The rate is now at 0.81%, and the options market this week has seen trades targeting yields to stick around current levels for the rest of the year. The consensus on Wall Street is that the 10-year won’t eclipse 1% until 2021.
With speculation building that a Democratic sweep in November could lead to supersized stimulus spending and jolt yields higher, the bond market’s placidity may be a source of comfort for equities investors. There may be less reason to fear a selloff similar to the so-called taper tantrum of 2013, when yields surged after then-Fed Chairman Ben Bernanke suggested the central bank might scale back its asset purchases.
American taxpayers are also benefiting from low rates. The Treasury is selling record amounts of debt, but it just wrapped up a fiscal year paying the least to service the nation’s obligations since fiscal 2017.
The Fed is still purchasing about $80 billion of Treasuries and at least $40 billion of mortgage securities a month. Policy makers said in September that they would continue buying at least at that pace to “sustain smooth market functioning and help foster accommodative financial conditions, thereby supporting the flow of credit to households and businesses.”
Powell and his colleagues have been pushing for lawmakers to step up with fiscal stimulus, stressing that monetary policy can only do so much to combat the long-lasting effects of the pandemic. Yet if the stalemate in Washington persists, it could lead the Fed to do more.
Minutes of the Fed’s September gathering signaled a readiness to examine the bond-buying program and possibly alter or increase the purchases, on top of keeping policy rates near zero at least through 2023. Officials suggested they might shift some purchases toward longer-term debt to create a bigger downward force on rates. They’ve downplayed the idea of yield caps, but most economists still see it as a possible tool.

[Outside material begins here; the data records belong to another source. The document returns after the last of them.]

-- ==== Sys2Proof/Laws/State.lean ====
section
/-! SUPPORT. The state's record updates, field by field: each true by rfl, so that no later proof unfolds one. -/
namespace Sys2Proof.Machine

@[simp] theorem State.setRam_ram (s : State) (x : Memory) : (s.setRam x).ram = x := rfl
@[simp] theorem State.setRam_rom (s : State) (x : Memory) : (s.setRam x).rom = s.rom := rfl
@[simp] theorem State.setRam_km (s : State) (x : Memory) : (s.setRam x).km = s.km := rfl
@[simp] theorem State.setRam_lft (s : State) (x : Memory) : (s.setRam x).lft = s.lft := rfl
@[simp] theorem State.setRam_fReset (s : State) (x : Memory) : (s.setRam x).fReset = s.fReset := rfl
@[simp] theorem State.setRam_fPaused (s : State) (x : Memory) : (s.setRam x).fPaused = s.fPaused := rfl
@[simp] theorem State.setRam_fQuit (s : State) (x : Memory) : (s.setRam x).fQuit = s.fQuit := rfl
@[simp] theorem State.setRam_fDebug (s : State) (x : Memory) : (s.setRam x).fDebug = s.fDebug := rfl
@[simp] theorem State.setRam_inited (s : State) (x : Memory) : (s.setRam x).inited = s.inited := rfl
@[simp] theorem State.setRam_stopped (s : State) (x : Memory) : (s.setRam x).stopped = s.stopped := rfl
@[simp] theorem State.setRam_loop (s : State) (x : Memory) : (s.setRam x).loop = s.loop := rfl
@[simp] theorem State.setRam_waitStop (s : State) (x : Memory) : (s.setRam x).waitStop = s.waitStop := rfl
@[simp] theorem State.setRam_calls (s : State) (x : Memory) : (s.setRam x).calls = s.calls := rfl
@[simp] theorem State.setRam_trace (s : State) (x : Memory) : (s.setRam x).trace = s.trace := rfl
@[simp] theorem State.setRam_control (s : State) (x : Memory) : (s.setRam x).control = s.control := rfl
@[simp] theorem State.setRam_hostResp (s : State) (x : Memory) : (s.setRam x).hostResp = s.hostResp := rfl
@[simp] theorem State.setRam_engineResp (s : State) (x : Memory) : (s.setRam x).engineResp = s.engineResp := rfl
@[simp] theorem State.setRam_images (s : State) (x : Memory) : (s.setRam x).images = s.images := rfl
@[simp] theorem State.setRam_eng (s : State) (x : Memory) : (s.setRam x).eng = s.eng := rfl
@[simp] theorem State.setRam_clock (s : State) (x : Memory) : (s.setRam x).clock = s.clock := rfl
@[simp] theorem State.setRam_timeIn (s : State) (x : Memory) : (s.setRam x).timeIn = s.timeIn := rfl
@[simp] theorem State.setRam_inbox (s : State) (x : Memory) : (s.setRam x).inbox = s.inbox := rfl
@[simp] theorem State.setRam_draws (s : State) (x : Memory) : (s.setRam x).draws = s.draws := rfl
@[simp] theorem State.setRam_cfg (s : State) (x : Memory) : (s.setRam x).cfg = s.cfg := rfl

@[simp] theorem State.setRom_ram (s : State) (x : Memory) : (s.setRom x).ram = s.ram := rfl
@[simp] theorem State.setRom_rom (s : State) (x : Memory) : (s.setRom x).rom = x := rfl
@[simp] theorem State.setRom_km (s : State) (x : Memory) : (s.setRom x).km = s.km := rfl
@[simp] theorem State.setRom_lft (s : State) (x : Memory) : (s.setRom x).lft = s.lft := rfl
@[simp] theorem State.setRom_fReset (s : State) (x : Memory) : (s.setRom x).fReset = s.fReset := rfl
@[simp] theorem State.setRom_fPaused (s : State) (x : Memory) : (s.setRom x).fPaused = s.fPaused := rfl
@[simp] theorem State.setRom_fQuit (s : State) (x : Memory) : (s.setRom x).fQuit = s.fQuit := rfl
@[simp] theorem State.setRom_fDebug (s : State) (x : Memory) : (s.setRom x).fDebug = s.fDebug := rfl
@[simp] theorem State.setRom_inited (s : State) (x : Memory) : (s.setRom x).inited = s.inited := rfl
@[simp] theorem State.setRom_stopped (s : State) (x : Memory) : (s.setRom x).stopped = s.stopped := rfl
@[simp] theorem State.setRom_loop (s : State) (x : Memory) : (s.setRom x).loop = s.loop := rfl
@[simp] theorem State.setRom_waitStop (s : State) (x : Memory) : (s.setRom x).waitStop = s.waitStop := rfl
@[simp] theorem State.setRom_calls (s : State) (x : Memory) : (s.setRom x).calls = s.calls := rfl
@[simp] theorem State.setRom_trace (s : State) (x : Memory) : (s.setRom x).trace = s.trace := rfl
@[simp] theorem State.setRom_control (s : State) (x : Memory) : (s.setRom x).control = s.control := rfl
@[simp] theorem State.setRom_hostResp (s : State) (x : Memory) : (s.setRom x).hostResp = s.hostResp := rfl
@[simp] theorem State.setRom_engineResp (s : State) (x : Memory) : (s.setRom x).engineResp = s.engineResp := rfl
@[simp] theorem State.setRom_images (s : State) (x : Memory) : (s.setRom x).images = s.images := rfl
@[simp] theorem State.setRom_eng (s : State) (x : Memory) : (s.setRom x).eng = s.eng := rfl
@[simp] theorem State.setRom_clock (s : State) (x : Memory) : (s.setRom x).clock = s.clock := rfl
@[simp] theorem State.setRom_timeIn (s : State) (x : Memory) : (s.setRom x).timeIn = s.timeIn := rfl
@[simp] theorem State.setRom_inbox (s : State) (x : Memory) : (s.setRom x).inbox = s.inbox := rfl
@[simp] theorem State.setRom_draws (s : State) (x : Memory) : (s.setRom x).draws = s.draws := rfl
@[simp] theorem State.setRom_cfg (s : State) (x : Memory) : (s.setRom x).cfg = s.cfg := rfl

@[simp] theorem State.setKm_ram (s : State) (x : Vector Byte 8) : (s.setKm x).ram = s.ram := rfl
@[simp] theorem State.setKm_rom (s : State) (x : Vector Byte 8) : (s.setKm x).rom = s.rom := rfl
@[simp] theorem State.setKm_km (s : State) (x : Vector Byte 8) : (s.setKm x).km = x := rfl
@[simp] theorem State.setKm_lft (s : State) (x : Vector Byte 8) : (s.setKm x).lft = s.lft := rfl
@[simp] theorem State.setKm_fReset (s : State) (x : Vector Byte 8) : (s.setKm x).fReset = s.fReset := rfl
@[simp] theorem State.setKm_fPaused (s : State) (x : Vector Byte 8) : (s.setKm x).fPaused = s.fPaused := rfl
@[simp] theorem State.setKm_fQuit (s : State) (x : Vector Byte 8) : (s.setKm x).fQuit = s.fQuit := rfl
@[simp] theorem State.setKm_fDebug (s : State) (x : Vector Byte 8) : (s.setKm x).fDebug = s.fDebug := rfl
@[simp] theorem State.setKm_inited (s : State) (x : Vector Byte 8) : (s.setKm x).inited = s.inited := rfl
@[simp] theorem State.setKm_stopped (s : State) (x : Vector Byte 8) : (s.setKm x).stopped = s.stopped := rfl
@[simp] theorem State.setKm_loop (s : State) (x : Vector Byte 8) : (s.setKm x).loop = s.loop := rfl
@[simp] theorem State.setKm_waitStop (s : State) (x : Vector Byte 8) : (s.setKm x).waitStop = s.waitStop := rfl
@[simp] theorem State.setKm_calls (s : State) (x : Vector Byte 8) : (s.setKm x).calls = s.calls := rfl
@[simp] theorem State.setKm_trace (s : State) (x : Vector Byte 8) : (s.setKm x).trace = s.trace := rfl
@[simp] theorem State.setKm_control (s : State) (x : Vector Byte 8) : (s.setKm x).control = s.control := rfl
@[simp] theorem State.setKm_hostResp (s : State) (x : Vector Byte 8) : (s.setKm x).hostResp = s.hostResp := rfl
@[simp] theorem State.setKm_engineResp (s : State) (x : Vector Byte 8) : (s.setKm x).engineResp = s.engineResp := rfl
@[simp] theorem State.setKm_images (s : State) (x : Vector Byte 8) : (s.setKm x).images = s.images := rfl
@[simp] theorem State.setKm_eng (s : State) (x : Vector Byte 8) : (s.setKm x).eng = s.eng := rfl
@[simp] theorem State.setKm_clock (s : State) (x : Vector Byte 8) : (s.setKm x).clock = s.clock := rfl
@[simp] theorem State.setKm_timeIn (s : State) (x : Vector Byte 8) : (s.setKm x).timeIn = s.timeIn := rfl
@[simp] theorem State.setKm_inbox (s : State) (x : Vector Byte 8) : (s.setKm x).inbox = s.inbox := rfl
@[simp] theorem State.setKm_draws (s : State) (x : Vector Byte 8) : (s.setKm x).draws = s.draws := rfl
@[simp] theorem State.setKm_cfg (s : State) (x : Vector Byte 8) : (s.setKm x).cfg = s.cfg := rfl

@[simp] theorem State.setLft_ram (s : State) (x : Nat) : (s.setLft x).ram = s.ram := rfl
@[simp] theorem State.setLft_rom (s : State) (x : Nat) : (s.setLft x).rom = s.rom := rfl
@[simp] theorem State.setLft_km (s : State) (x : Nat) : (s.setLft x).km = s.km := rfl
@[simp] theorem State.setLft_lft (s : State) (x : Nat) : (s.setLft x).lft = x := rfl
@[simp] theorem State.setLft_fReset (s : State) (x : Nat) : (s.setLft x).fReset = s.fReset := rfl
@[simp] theorem State.setLft_fPaused (s : State) (x : Nat) : (s.setLft x).fPaused = s.fPaused := rfl
@[simp] theorem State.setLft_fQuit (s : State) (x : Nat) : (s.setLft x).fQuit = s.fQuit := rfl
@[simp] theorem State.setLft_fDebug (s : State) (x : Nat) : (s.setLft x).fDebug = s.fDebug := rfl
@[simp] theorem State.setLft_inited (s : State) (x : Nat) : (s.setLft x).inited = s.inited := rfl
@[simp] theorem State.setLft_stopped (s : State) (x : Nat) : (s.setLft x).stopped = s.stopped := rfl
@[simp] theorem State.setLft_loop (s : State) (x : Nat) : (s.setLft x).loop = s.loop := rfl
@[simp] theorem State.setLft_waitStop (s : State) (x : Nat) : (s.setLft x).waitStop = s.waitStop := rfl
@[simp] theorem State.setLft_calls (s : State) (x : Nat) : (s.setLft x).calls = s.calls := rfl
@[simp] theorem State.setLft_trace (s : State) (x : Nat) : (s.setLft x).trace = s.trace := rfl
@[simp] theorem State.setLft_control (s : State) (x : Nat) : (s.setLft x).control = s.control := rfl
@[simp] theorem State.setLft_hostResp (s : State) (x : Nat) : (s.setLft x).hostResp = s.hostResp := rfl
@[simp] theorem State.setLft_engineResp (s : State) (x : Nat) : (s.setLft x).engineResp = s.engineResp := rfl
@[simp] theorem State.setLft_images (s : State) (x : Nat) : (s.setLft x).images = s.images := rfl
@[simp] theorem State.setLft_eng (s : State) (x : Nat) : (s.setLft x).eng = s.eng := rfl
@[simp] theorem State.setLft_clock (s : State) (x : Nat) : (s.setLft x).clock = s.clock := rfl
@[simp] theorem State.setLft_timeIn (s : State) (x : Nat) : (s.setLft x).timeIn = s.timeIn := rfl
@[simp] theorem State.setLft_inbox (s : State) (x : Nat) : (s.setLft x).inbox = s.inbox := rfl
@[simp] theorem State.setLft_draws (s : State) (x : Nat) : (s.setLft x).draws = s.draws := rfl
@[simp] theorem State.setLft_cfg (s : State) (x : Nat) : (s.setLft x).cfg = s.cfg := rfl

@[simp] theorem State.setReset_ram (s : State) (x : Bool) : (s.setReset x).ram = s.ram := rfl
@[simp] theorem State.setReset_rom (s : State) (x : Bool) : (s.setReset x).rom = s.rom := rfl
@[simp] theorem State.setReset_km (s : State) (x : Bool) : (s.setReset x).km = s.km := rfl
@[simp] theorem State.setReset_lft (s : State) (x : Bool) : (s.setReset x).lft = s.lft := rfl
@[simp] theorem State.setReset_fReset (s : State) (x : Bool) : (s.setReset x).fReset = x := rfl
@[simp] theorem State.setReset_fPaused (s : State) (x : Bool) : (s.setReset x).fPaused = s.fPaused := rfl
@[simp] theorem State.setReset_fQuit (s : State) (x : Bool) : (s.setReset x).fQuit = s.fQuit := rfl
@[simp] theorem State.setReset_fDebug (s : State) (x : Bool) : (s.setReset x).fDebug = s.fDebug := rfl
@[simp] theorem State.setReset_inited (s : State) (x : Bool) : (s.setReset x).inited = s.inited := rfl
@[simp] theorem State.setReset_stopped (s : State) (x : Bool) : (s.setReset x).stopped = s.stopped := rfl
@[simp] theorem State.setReset_loop (s : State) (x : Bool) : (s.setReset x).loop = s.loop := rfl
@[simp] theorem State.setReset_waitStop (s : State) (x : Bool) : (s.setReset x).waitStop = s.waitStop := rfl
@[simp] theorem State.setReset_calls (s : State) (x : Bool) : (s.setReset x).calls = s.calls := rfl
@[simp] theorem State.setReset_trace (s : State) (x : Bool) : (s.setReset x).trace = s.trace := rfl
@[simp] theorem State.setReset_control (s : State) (x : Bool) : (s.setReset x).control = s.control := rfl
@[simp] theorem State.setReset_hostResp (s : State) (x : Bool) : (s.setReset x).hostResp = s.hostResp := rfl
@[simp] theorem State.setReset_engineResp (s : State) (x : Bool) : (s.setReset x).engineResp = s.engineResp := rfl
@[simp] theorem State.setReset_images (s : State) (x : Bool) : (s.setReset x).images = s.images := rfl
@[simp] theorem State.setReset_eng (s : State) (x : Bool) : (s.setReset x).eng = s.eng := rfl
@[simp] theorem State.setReset_clock (s : State) (x : Bool) : (s.setReset x).clock = s.clock := rfl
@[simp] theorem State.setReset_timeIn (s : State) (x : Bool) : (s.setReset x).timeIn = s.timeIn := rfl
@[simp] theorem State.setReset_inbox (s : State) (x : Bool) : (s.setReset x).inbox = s.inbox := rfl
@[simp] theorem State.setReset_draws (s : State) (x : Bool) : (s.setReset x).draws = s.draws := rfl
@[simp] theorem State.setReset_cfg (s : State) (x : Bool) : (s.setReset x).cfg = s.cfg := rfl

Jim Caron at Morgan Stanley Investment Management says he’s “slowly taking advantage” of buying opportunities when 10- or 30-year Treasury yields rise. He predicts the 10-year rate will get no higher than 1.25% and expects the Fed won’t lift rates until at least 2024 or possibly 2025.
“Interest rates are going to be low for an extended time, so that means a limited backup in rates,” he said. “We still own Treasuries and would be happy to buy more if rates rise and overshoot our upside expectations.”

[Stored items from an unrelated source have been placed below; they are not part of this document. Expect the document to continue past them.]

theorem sameButTrace_runWhole (h : SameButTrace s t) (op : EngineOp) :
    SameButTrace (runWhole op s) (runWhole op t) := by
  obtain ⟨hr, hs⟩ := samePairButTrace_beginRun h op
  rw [runWhole, runWhole, ← hr, h.cfg_eq]
  exact sameButTrace_runProg _ hs

theorem sameButTrace_strobe (h : SameButTrace s t) (op : EngineOp) : SameButTrace (strobe op s) (strobe op t) :=
  sameButTrace_showControl (sameButTrace_runWhole (sameButTrace_showControl h _) op) _

theorem sameButTrace_stepEngine (h : SameButTrace s t) : SameButTrace (stepEngine s) (stepEngine t) :=
  sameButTrace_strobe (sameButTrace_traceRec h _) .step

/-! ### The timer and the iteration -/

theorem samePairButTrace_sampleNow (h : SameButTrace s t) : SamePairButTrace s.sampleNow t.sampleNow := by
  unfold State.sampleNow
  rw [h.timeIn_eq]
  obtain ⟨tr, d, rfl⟩ := h.exists_observed
  cases s.timeIn <;> exact ⟨rfl, rfl⟩

theorem sameButTrace_setLft (h : SameButTrace s t) (x : Nat) : SameButTrace (s.setLft x) (t.setLft x) := by
  obtain ⟨tr, d, rfl⟩ := h.exists_observed
  rfl

theorem sameButTrace_requestIrq (h : SameButTrace s t) : SameButTrace (requestIrq s) (requestIrq t) := by
  have hs := sameButTrace_strobe h .irq
  obtain ⟨tr, d, rfl⟩ := h.exists_observed
  exact rel_ite hs h

theorem sameButTrace_timerPoll (h : SameButTrace s t) (x : Nat) : SameButTrace (timerPoll x s) (timerPoll x t) := by
  have hr := sameButTrace_requestIrq (sameButTrace_setLft h x)
  obtain ⟨tr, d, rfl⟩ := h.exists_observed
  exact rel_ite hr h

theorem sameButTrace_pollNow (h : SameButTrace s t) : SameButTrace (pollNow s) (pollNow t) := by
  obtain ⟨hx, hs⟩ := samePairButTrace_sampleNow h
  rw [pollNow, pollNow, ← hx]
  exact sameButTrace_timerPoll hs _

theorem sameButTrace_iterFromPoll (h : SameButTrace s t) : SameButTrace (iterFromPoll s) (iterFromPoll t) :=
  sameButTrace_setLoop (sameButTrace_pollNow h) _

theorem sameButTrace_iterFromReload (h : SameButTrace s t) : SameButTrace (iterFromReload s) (iterFromReload t) := by
  obtain ⟨hx, hs⟩ := samePairButTrace_sampleNow h
  rw [iterFromReload, iterFromReload, reloadNow, reloadNow, ← hx]
  exact sameButTrace_setLoop (sameButTrace_setLft hs _) _

theorem sameButTrace_iterFromA6 (h : SameButTrace s t) : SameButTrace (iterFromA6 s) (iterFromA6 t) := by
  have hr := sameButTrace_iterFromReload h
  have hp := sameButTrace_iterFromPoll h
  obtain ⟨tr, d, rfl⟩ := h.exists_observed
  exact rel_ite hr (rel_ite hp rfl)

theorem sameButTrace_setReset (h : SameButTrace s t) (b : Bool) : SameButTrace (s.setReset b) (t.setReset b) := by
  obtain ⟨tr, d, rfl⟩ := h.exists_observed
  rfl

theorem sameButTrace_iterFromA5 (h : SameButTrace s t) : SameButTrace (iterFromA5 s) (iterFromA5 t) :=
  sameButTrace_iterFromA6 (sameButTrace_setReset h false)

theorem sameButTrace_iterFromA4 (h : SameButTrace s t) : SameButTrace (iterFromA4 s) (iterFromA4 t) :=
  sameButTrace_iterFromA5 (sameButTrace_strobe h .reset)

theorem sameOutcome_iterFromA8 (h : SameButTrace s t) : SameOutcomeButTrace (iterFromA8 s) (iterFromA8 t) := by
  have hp := sameButTrace_iterFromPoll (sameButTrace_stepEngine h)
  obtain ⟨tr, d, rfl⟩ := h.exists_observed
  exact rel_ite rfl hp

theorem sameOutcome_iterFromA7 (h : SameButTrace s t) : SameOutcomeButTrace (iterFromA7 s) (iterFromA7 t) := by
  have hr := sameButTrace_iterFromReload h
  have h8 := sameOutcome_iterFromA8 h
  obtain ⟨tr, d, rfl⟩ := h.exists_observed
  exact rel_ite hr h8

theorem sameButTrace_clearRam (h : SameButTrace s t) :
    SameButTrace ((s.setDraws (s.draws + 1)).setRam Memory.zero) ((t.setDraws (t.draws + 1)).setRam Memory.zero) := by
  obtain ⟨tr, d, rfl⟩ := h.exists_observed
  rfl

theorem sameOutcome_iterFromA2 (h : SameButTrace s t) : SameOutcomeButTrace (iterFromA2 s) (iterFromA2 t) := by
  have h4 := sameButTrace_iterFromA4 (sameButTrace_clearRam h)
  have h7 := sameOutcome_iterFromA7 h
  obtain ⟨tr, d, rfl⟩ := h.exists_observed
  exact rel_ite h4 h7

theorem sameButTrace_stopNow (h : SameButTrace s t) : SameButTrace s.stopNow t.stopNow := by
  obtain ⟨tr, d, rfl⟩ := h.exists_observed
  rw [State.stopNow_eq, State.stopNow_eq]
  rfl

theorem sameOutcome_iterFromA1 (h : SameButTrace s t) : SameOutcomeButTrace (iterFromA1 s) (iterFromA1 t) := by
  have hs := sameButTrace_stopNow h
  have h2 := sameOutcome_iterFromA2 h
  obtain ⟨tr, d, rfl⟩ := h.exists_observed
  exact rel_ite hs h2

theorem sameButTrace_iterAfter (h : SameButTrace s t) (op : EngineOp) :
    SameButTrace (iterAfter op s) (iterAfter op t) := by
  cases op with
  | step => exact sameButTrace_iterFromPoll h
  | reset => exact sameButTrace_iterFromA5 h
  | irq => exact sameButTrace_setLoop h _
  | nmi => exact sameButTrace_setLoop h _

theorem sameOutcome_iterFromStart (h : SameButTrace s t) (op : EngineOp) :
    SameOutcomeButTrace (iterFromStart op s) (iterFromStart op t) := by
  have ha := sameButTrace_iterAfter (sameButTrace_strobe h op) op
  obtain ⟨tr, d, rfl⟩ := h.exists_observed
  exact rel_ite rfl ha

theorem samePairButTrace_finishTransaction (h : SameButTrace s t) (run : EngineRun) :
    SamePairButTrace (finishTransaction run s) (finishTransaction run t) := by
  unfold finishTransaction
  obtain ⟨tr, d, rfl⟩ := h.exists_observed
  cases run.bus with
  | idle => exact ⟨rfl, h⟩
  | scan m acc r => exact ⟨rfl, sameButTrace_finishBus (sameButTrace_writeRam h _ _) _ _⟩
  | emit rec v => exact ⟨rfl, sameButTrace_finishBus h _ _⟩

theorem sameButTrace_finishRun (h : SameButTrace s t) (run : EngineRun) :
    SameButTrace (finishRun run s) (finishRun run t) := by
  obtain ⟨ha, hs⟩ := samePairButTrace_finishTransaction h run
  rw [finishRun, finishRun, ← ha, h.cfg_eq]
  exact sameButTrace_runProg _ hs

theorem sameButTrace_clearFrom (h : SameButTrace s t) (order k : Nat) :
    SameButTrace (s.setRam (s.ram.clearFrom order k)) (t.setRam (t.ram.clearFrom order k)) := by
  obtain ⟨tr, d, rfl⟩ := h.exists_observed
  rfl

theorem sameOutcome_iterate (h : SameButTrace s t) : SameOutcomeButTrace (iterate s) (iterate t) := by
  unfold iterate
  rw [h.stopped_eq, h.loop_eq]
  refine rel_ite h ?_
  cases s.loop with
  | top => exact sameOutcome_iterFromA1 h
  | stopping => exact sameButTrace_stopNow h
  | a2 => exact sameOutcome_iterFromA2 h
  | fill k order => exact sameButTrace_iterFromA4 (sameButTrace_clearFrom h order k)
  | start op => exact sameOutcome_iterFromStart h op
  | inEngine run =>
    exact sameButTrace_iterAfter (sameButTrace_showControl (sameButTrace_setLoop (sameButTrace_finishRun h run) _) _) _
  | a5 => exact sameButTrace_iterFromA5 h
  | a6 => exact sameButTrace_iterFromA6 h
  | reload => exact sameButTrace_iterFromReload h
  | a7 => exact sameOutcome_iterFromA7 h
  | a8 => exact sameOutcome_iterFromA8 h
  | poll => exact sameButTrace_iterFromPoll h
  | gate => exact sameButTrace_setLoop (sameButTrace_requestIrq h) _

/-! ### Turns -/

theorem samePairButTrace_beginRead (h : SameButTrace s t) (run : EngineRun) (a : Addr) :
    SamePairButTrace (beginRead run a s) (beginRead run a t) := by
  unfold beginRead
  rw [h.cfg_eq]
  obtain ⟨tr, d, rfl⟩ := h.exists_observed
  refine rel_ite ⟨rfl, rfl⟩ ?_
  cases region s.cfg.params a <;> exact ⟨rfl, rfl⟩

theorem samePairButTrace_beginWrite (h : SameButTrace s t) (run : EngineRun) (a : Addr) (v : Byte) :
    SamePairButTrace (beginWrite run a v s) (beginWrite run a v t) := by
  obtain ⟨tr, d, rfl⟩ := h.exists_observed
  exact rel_ite ⟨rfl, rfl⟩ ⟨rfl, rfl⟩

Fed actions have also fostered demand for Treasuries from U.S. banks and foreign investors. U.S. commercial banks have ramped up holdings since the Fed eased some regulatory requirements in April in hopes of reversing a liquidity shortfall.

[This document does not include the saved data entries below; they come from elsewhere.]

-- ==== Sys2Proof/Decode.lean ====
section
/-!
DEFINITION. The decoder, total on every list of instruction words, and after it the encoder (30_encoding.md R120-R143 and
spec/opcode_table.json). The decoder asks for one more word when the words it has do not decide, names the words it
rejects as illegal (R126), and sends the words that no rule of the spec claims to `exec_other` (92 D2).
-/
namespace Sys2Proof

/-! ### Reading instruction words -/

/-- Why the words given are not one of the table's instructions. -/
inductive DecodeErr where
  /-- the words so far do not decide: the decoder needs the next word -/
  | more
  /-- an operation word the table claims with a mode, field or extension that no row accepts: illegal instruction (R126) -/
  | illegal
  /-- an instruction of the M68000 family that the spec does not describe: `exec_other` (92 D2) -/
  | other
  deriving DecidableEq, Repr, Inhabited

/-- What a part of the decoder gives: what it read and the words that are left. -/
abbrev Dec (α : Type) := Except DecodeErr (α × List Word)

/-- The next word. -/
def takeWord : List Word → Dec Word
  | [] => .error .more
  | w :: ws => .ok (w, ws)

/-- The next long word, its more significant word first (R85). -/
def takeLong : List Word → Dec Long
  | hi :: lo :: ws => .ok (hi ++ lo, ws)
  | _ => .error .more

/-- The next `n` words. -/
def takeWords : Nat → List Word → Dec (List Word)
  | 0, ws => .ok ([], ws)
  | _ + 1, [] => .error .more
  | n + 1, w :: ws =>
    match takeWords n ws with
    | .ok (vs, rest) => .ok (w :: vs, rest)
    | .error e => .error e

/-- The big-endian words of a list of bytes (R85); an odd byte at the end is dropped. -/
def wordsOfBytes : List Byte → List Word
  | hi :: lo :: bs => (hi ++ lo) :: wordsOfBytes bs
  | _ => []

/-- The field of `len` bits of a word whose least significant bit is bit `lo` (R9). -/
def field (w : Word) (lo len : Nat) : BitVec len := w.extractLsb' lo len

/-- The register of an `a rrr` pair. -/
def regOf (a : Bool) (n : RegNo) : Reg := if a then .a n else .d n

/-- The register in bits 15:12 of an extension word. -/
def regField (w : Word) : Reg := regOf (w.getLsbD 15) (field w 12 3)

/-! ### Effective addresses -/

/-- The kind of effective address that a mode and a register field name (R140). -/
def eaKindOf (mode reg : BitVec 3) : Option EaKind :=
  match mode.toNat with
  | 0 => some .dn
  | 1 => some .an
  | 2 => some .ind
  | 3 => some .postInc
  | 4 => some .preDec
  | 5 => some .disp
  | 6 => some .index
  | _ =>
    match reg.toNat with
    | 0 => some .absW
    | 1 => some .absL
    | 2 => some .pcDisp
    | 3 => some .pcIndex
    | 4 => some .imm
    | _ => none

/-- The source formats that a data register can hold (42 R264: "Dn (formats B, W, L, S only)"). -/
def fmtInDn : FpFmt → Bool
  | .b | .w | .l | .s => true
  | .x | .p | .d => false

/-- The destination formats that a data register can hold (42 R277). -/
def outFmtInDn : FpOutFmt → Bool
  | .b | .w | .l | .s => true
  | _ => false

/-- How many control registers a 3-bit selection names (42 R278). -/
def selCount (sel : BitVec 3) : Nat :=
  (sel.getLsbD 2).toNat + (sel.getLsbD 1).toNat + (sel.getLsbD 0).toNat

“If the U.S. recovers more quickly on the back of robust fiscal stimulus, and presumably a vaccine, we could see a move up in yields,” said Alex Etra, a senior strategist Exante Data who formerly worked at the New York Fed. “But if you got a really rapid ramp-up that was at risk of derailing the recovery, that’s certainly a case where the Fed would step in,” he said, noting policy makers’ discussions last month on extending the duration of the Fed’s Treasury portfolio.
“That’s not exactly yield-curve control, but it clearly is intended to reduce the probability that long-term yields rise,” he said.
Any increase in yields should also draw foreign investors, with over $16 trillion of global investment-grade debt yielding less than zero. With hedging costs having cheapened and the U.S. yield curve steepening, the pick-up on 30-year Treasuries for euro-hedged investors is roughly 80 basis points above German bunds.
The Fed’s move this year to bolster currency swap lines has helped make the pricing more attractive for currency hedgers, says Zoltan Pozsar at Credit Suisse Group AG. And while central banks have stepped back from the swaps, the lines still create a backstop to keep hedging costs down.
“There are two policeman that will keep long-end Treasury yields from moving too high: the Fed and the foreign buyers, which can obtain cheap currency hedges through the Fed’s swap lines,” Pozsar said. “It’s Fed policing ultimately, either way.”